Miscellaneous Emerging Technology

There were several vendors I met with that were doing some unique things that did not fit into the above industry trends.

  • VisualDx. Specializes in diagnostic clinical decision support. They differentiate from other clinical decision support vendors because they are using visual diagnostics to help physicians arrive at the correct diagnosis. They also have a search tool to isolate common infectious diseases based on specific countries. The recent news surrounding misdiagnosed cases of Ebola has moved this type of technology to the top of mind of C-levels at hospitals.
  • Validic. Industry-leading digital health platform that delivers easy access and actionable data that healthcare companies can analyze effectively. It is a back-end solution that provides maintenance and integration for the entire digital health ecosystem.
  • J Street Technology. Scheduling software that automates the process of backfilling cancelled appointments. Securely texts patients to confirm appointments and makes sure doctors’ schedules are optimally filled.
  • Care Connectors. Back-end integration vendor that provides bi-directional communication and coordinated care solutions to enable the healthcare ecosystem.

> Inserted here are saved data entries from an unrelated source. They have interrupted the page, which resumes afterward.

/-! ### modThread -/

@[simp] theorem State.modThread_clusters (s : State) (t : Nat) (f : Group → Group) : (s.modThread t f).clusters = s.clusters := by
  unfold State.modThread; split <;> rfl
@[simp] theorem State.modThread_dies (s : State) (t : Nat) (f : Group → Group) : (s.modThread t f).dies = s.dies := by
  unfold State.modThread; split <;> rfl
@[simp] theorem State.modThread_mdies (s : State) (t : Nat) (f : Group → Group) : (s.modThread t f).mdies = s.mdies := by
  unfold State.modThread; split <;> rfl
@[simp] theorem State.modThread_mem (s : State) (t : Nat) (f : Group → Group) : (s.modThread t f).mem = s.mem := by
  unfold State.modThread; split <;> rfl
@[simp] theorem State.modThread_dirty (s : State) (t : Nat) (f : Group → Group) : (s.modThread t f).dirty = s.dirty := by
  unfold State.modThread; split <;> rfl
@[simp] theorem State.modThread_hostMem (s : State) (t : Nat) (f : Group → Group) : (s.modThread t f).hostMem = s.hostMem := by
  unfold State.modThread; split <;> rfl
@[simp] theorem State.modThread_peerMem (s : State) (t : Nat) (f : Group → Group) : (s.modThread t f).peerMem = s.peerMem := by
  unfold State.modThread; split <;> rfl
@[simp] theorem State.modThread_weights (s : State) (t : Nat) (f : Group → Group) : (s.modThread t f).weights = s.weights := by
  unfold State.modThread; split <;> rfl
@[simp] theorem State.modThread_tlb (s : State) (t : Nat) (f : Group → Group) : (s.modThread t f).tlb = s.tlb := by
  unfold State.modThread; split <;> rfl
@[simp] theorem State.modThread_names (s : State) (t : Nat) (f : Group → Group) : (s.modThread t f).names = s.names := by
  unfold State.modThread; split <;> rfl
@[simp] theorem State.modThread_hold (s : State) (t : Nat) (f : Group → Group) : (s.modThread t f).hold = s.hold := by
  unfold State.modThread; split <;> rfl
@[simp] theorem State.modThread_joinerFree (s : State) (t : Nat) (f : Group → Group) : (s.modThread t f).joinerFree = s.joinerFree := by
  unfold State.modThread; split <;> rfl
@[simp] theorem State.modThread_skeins (s : State) (t : Nat) (f : Group → Group) : (s.modThread t f).skeins = s.skeins := by
  unfold State.modThread; split <;> rfl
@[simp] theorem State.modThread_skeinErrors (s : State) (t : Nat) (f : Group → Group) : (s.modThread t f).skeinErrors = s.skeinErrors := by
  unfold State.modThread; split <;> rfl
@[simp] theorem State.modThread_waiting (s : State) (t : Nat) (f : Group → Group) : (s.modThread t f).waiting = s.waiting := by
  unfold State.modThread; split <;> rfl
@[simp] theorem State.modThread_started (s : State) (t : Nat) (f : Group → Group) : (s.modThread t f).started = s.started := by
  unfold State.modThread; split <;> rfl
@[simp] theorem State.modThread_plq (s : State) (t : Nat) (f : Group → Group) : (s.modThread t f).plq = s.plq := by
  unfold State.modThread; split <;> rfl
@[simp] theorem State.modThread_queueTails (s : State) (t : Nat) (f : Group → Group) : (s.modThread t f).queueTails = s.queueTails := by
  unfold State.modThread; split <;> rfl
@[simp] theorem State.modThread_stageqs (s : State) (t : Nat) (f : Group → Group) : (s.modThread t f).stageqs = s.stageqs := by
  unfold State.modThread; split <;> rfl
@[simp] theorem State.modThread_watches (s : State) (t : Nat) (f : Group → Group) : (s.modThread t f).watches = s.watches := by
  unfold State.modThread; split <;> rfl
@[simp] theorem State.modThread_abuf (s : State) (t : Nat) (f : Group → Group) : (s.modThread t f).abuf = s.abuf := by
  unfold State.modThread; split <;> rfl
@[simp] theorem State.modThread_rsets (s : State) (t : Nat) (f : Group → Group) : (s.modThread t f).rsets = s.rsets := by
  unfold State.modThread; split <;> rfl
@[simp] theorem State.modThread_rsetCap (s : State) (t : Nat) (f : Group → Group) : (s.modThread t f).rsetCap = s.rsetCap := by
  unfold State.modThread; split <;> rfl
@[simp] theorem State.modThread_rsetLost (s : State) (t : Nat) (f : Group → Group) : (s.modThread t f).rsetLost = s.rsetLost := by
  unfold State.modThread; split <;> rfl
@[simp] theorem State.modThread_tokcap (s : State) (t : Nat) (f : Group → Group) : (s.modThread t f).tokcap = s.tokcap := by
  unfold State.modThread; split <;> rfl
@[simp] theorem State.modThread_nextLaunchId (s : State) (t : Nat) (f : Group → Group) : (s.modThread t f).nextLaunchId = s.nextLaunchId := by
  unfold State.modThread; split <;> rfl
@[simp] theorem State.modThread_prectl (s : State) (t : Nat) (f : Group → Group) : (s.modThread t f).prectl = s.prectl := by
  unfold State.modThread; split <;> rfl
@[simp] theorem State.modThread_peers (s : State) (t : Nat) (f : Group → Group) : (s.modThread t f).peers = s.peers := by
  unfold State.modThread; split <;> rfl
@[simp] theorem State.modThread_links (s : State) (t : Nat) (f : Group → Group) : (s.modThread t f).links = s.links := by
  unfold State.modThread; split <;> rfl
@[simp] theorem State.modThread_performed (s : State) (t : Nat) (f : Group → Group) : (s.modThread t f).performed = s.performed := by
  unfold State.modThread; split <;> rfl
@[simp] theorem State.modThread_incarn (s : State) (t : Nat) (f : Group → Group) : (s.modThread t f).incarn = s.incarn := by
  unfold State.modThread; split <;> rfl
@[simp] theorem State.modThread_did (s : State) (t : Nat) (f : Group → Group) : (s.modThread t f).did = s.did := by
  unfold State.modThread; split <;> rfl
@[simp] theorem State.modThread_ports (s : State) (t : Nat) (f : Group → Group) : (s.modThread t f).ports = s.ports := by
  unfold State.modThread; split <;> rfl
@[simp] theorem State.modThread_howns (s : State) (t : Nat) (f : Group → Group) : (s.modThread t f).howns = s.howns := by
  unfold State.modThread; split <;> rfl
@[simp] theorem State.modThread_owner (s : State) (t : Nat) (f : Group → Group) : (s.modThread t f).owner = s.owner := by
  unfold State.modThread; split <;> rfl
@[simp] theorem State.modThread_epoch (s : State) (t : Nat) (f : Group → Group) : (s.modThread t f).epoch = s.epoch := by
  unfold State.modThread; split <;> rfl
@[simp] theorem State.modThread_handoverSeq (s : State) (t : Nat) (f : Group → Group) : (s.modThread t f).handoverSeq = s.handoverSeq := by
  unfold State.modThread; split <;> rfl
@[simp] theorem State.modThread_complexes (s : State) (t : Nat) (f : Group → Group) : (s.modThread t f).complexes = s.complexes := by
  unfold State.modThread; split <;> rfl
@[simp] theorem State.modThread_stateTable (s : State) (t : Nat) (f : Group → Group) : (s.modThread t f).stateTable = s.stateTable := by
  unfold State.modThread; split <;> rfl
@[simp] theorem State.modThread_mgmt (s : State) (t : Nat) (f : Group → Group) : (s.modThread t f).mgmt = s.mgmt := by
  unfold State.modThread; split <;> rfl
@[simp] theorem State.modThread_fwWait (s : State) (t : Nat) (f : Group → Group) : (s.modThread t f).fwWait = s.fwWait := by
  unfold State.modThread; split <;> rfl
@[simp] theorem State.modThread_fuse (s : State) (t : Nat) (f : Group → Group) : (s.modThread t f).fuse = s.fuse := by
  unfold State.modThread; split <;> rfl
@[simp] theorem State.modThread_lostHosts (s : State) (t : Nat) (f : Group → Group) : (s.modThread t f).lostHosts = s.lostHosts := by
  unfold State.modThread; split <;> rfl
@[simp] theorem State.modThread_ntlb (s : State) (t : Nat) (f : Group → Group) : (s.modThread t f).ntlb = s.ntlb := by
  unfold State.modThread; split <;> rfl
@[simp] theorem State.modThread_lost (s : State) (t : Nat) (f : Group → Group) : (s.modThread t f).lost = s.lost := by
  unfold State.modThread; split <;> rfl
@[simp] theorem State.modThread_imports (s : State) (t : Nat) (f : Group → Group) : (s.modThread t f).imports = s.imports := by
  unfold State.modThread; split <;> rfl
@[simp] theorem State.modThread_keys (s : State) (t : Nat) (f : Group → Group) : (s.modThread t f).keys = s.keys := by
  unfold State.modThread; split <;> rfl
@[simp] theorem State.modThread_alarm (s : State) (t : Nat) (f : Group → Group) : (s.modThread t f).alarm = s.alarm := by
  unfold State.modThread; split <;> rfl
@[simp] theorem State.modThread_identity (s : State) (t : Nat) (f : Group → Group) : (s.modThread t f).identity = s.identity := by
  unfold State.modThread; split <;> rfl
@[simp] theorem State.modThread_debugCut (s : State) (t : Nat) (f : Group → Group) : (s.modThread t f).debugCut = s.debugCut := by
  unfold State.modThread; split <;> rfl
@[simp] theorem State.modThread_bases (s : State) (t : Nat) (f : Group → Group) : (s.modThread t f).bases = s.bases := by
  unfold State.modThread; split <;> rfl
@[simp] theorem State.modThread_reports (s : State) (t : Nat) (f : Group → Group) : (s.modThread t f).reports = s.reports := by
  unfold State.modThread; split <;> rfl
@[simp] theorem State.modThread_events (s : State) (t : Nat) (f : Group → Group) : (s.modThread t f).events = s.events := by
  unfold State.modThread; split <;> rfl
@[simp] theorem State.modThread_hangs (s : State) (t : Nat) (f : Group → Group) : (s.modThread t f).hangs = s.hangs := by
  unfold State.modThread; split <;> rfl
@[simp] theorem State.modThread_clusterRecs (s : State) (t : Nat) (f : Group → Group) : (s.modThread t f).clusterRecs = s.clusterRecs := by
  unfold State.modThread; split <;> rfl
@[simp] theorem State.modThread_gone (s : State) (t : Nat) (f : Group → Group) : (s.modThread t f).gone = s.gone := by
  unfold State.modThread; split <;> rfl
@[simp] theorem State.modThread_joinUsed (s : State) (t : Nat) (f : Group → Group) : (s.modThread t f).joinUsed = s.joinUsed := by
  unfold State.modThread; split <;> rfl
@[simp] theorem State.modThread_doorbells (s : State) (t : Nat) (f : Group → Group) : (s.modThread t f).doorbells = s.doorbells := by
  unfold State.modThread; split <;> rfl
@[simp] theorem State.modThread_redq (s : State) (t : Nat) (f : Group → Group) : (s.modThread t f).redq = s.redq := by
  unfold State.modThread; split <;> rfl
@[simp] theorem State.modThread_closed (s : State) (t : Nat) (f : Group → Group) : (s.modThread t f).closed = s.closed := by
  unfold State.modThread; split <;> rfl
@[simp] theorem State.modThread_spdmWait (s : State) (t : Nat) (f : Group → Group) : (s.modThread t f).spdmWait = s.spdmWait := by
  unfold State.modThread; split <;> rfl
@[simp] theorem State.modThread_spdm (s : State) (t : Nat) (f : Group → Group) : (s.modThread t f).spdm = s.spdm := by
  unfold State.modThread; split <;> rfl
@[simp] theorem State.modThread_fradb (s : State) (t : Nat) (f : Group → Group) : (s.modThread t f).fradb = s.fradb := by
  unfold State.modThread; split <;> rfl
@[simp] theorem State.modThread_clock (s : State) (t : Nat) (f : Group → Group) : (s.modThread t f).clock = s.clock := by
  unfold State.modThread; split <;> rfl
@[simp] theorem State.modThread_flight (s : State) (t : Nat) (f : Group → Group) : (s.modThread t f).flight = s.flight := by
  unfold State.modThread; split <;> rfl
@[simp] theorem State.modThread_agenda (s : State) (t : Nat) (f : Group → Group) : (s.modThread t f).agenda = s.agenda := by
  unfold State.modThread; split <;> rfl
@[simp] theorem State.modThread_ev (s : State) (t : Nat) (f : Group → Group) : (s.modThread t f).ev = s.ev := by
  unfold State.modThread; split <;> rfl
@[simp] theorem State.modThread_ir (s : State) (t : Nat) (f : Group → Group) : (s.modThread t f).ir = s.ir := by
  unfold State.modThread; split <;> rfl
@[simp] theorem State.modThread_fresh (s : State) (t : Nat) (f : Group → Group) : (s.modThread t f).fresh = s.fresh := by
  unfold State.modThread; split <;> rfl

Overall, I saw a lot of awesome technology. This is a growing, exciting space and I am very fortunate to talk to interesting people throughout the industry daily. It is not surprising that private equity and venture capital firms are investing heavily in the mHealth market and I think they will continue to do so for many years to come.

Norman Volsky is director of the mobile healthcare IT practice of Direct Recruiters, Inc. of Solon, OH.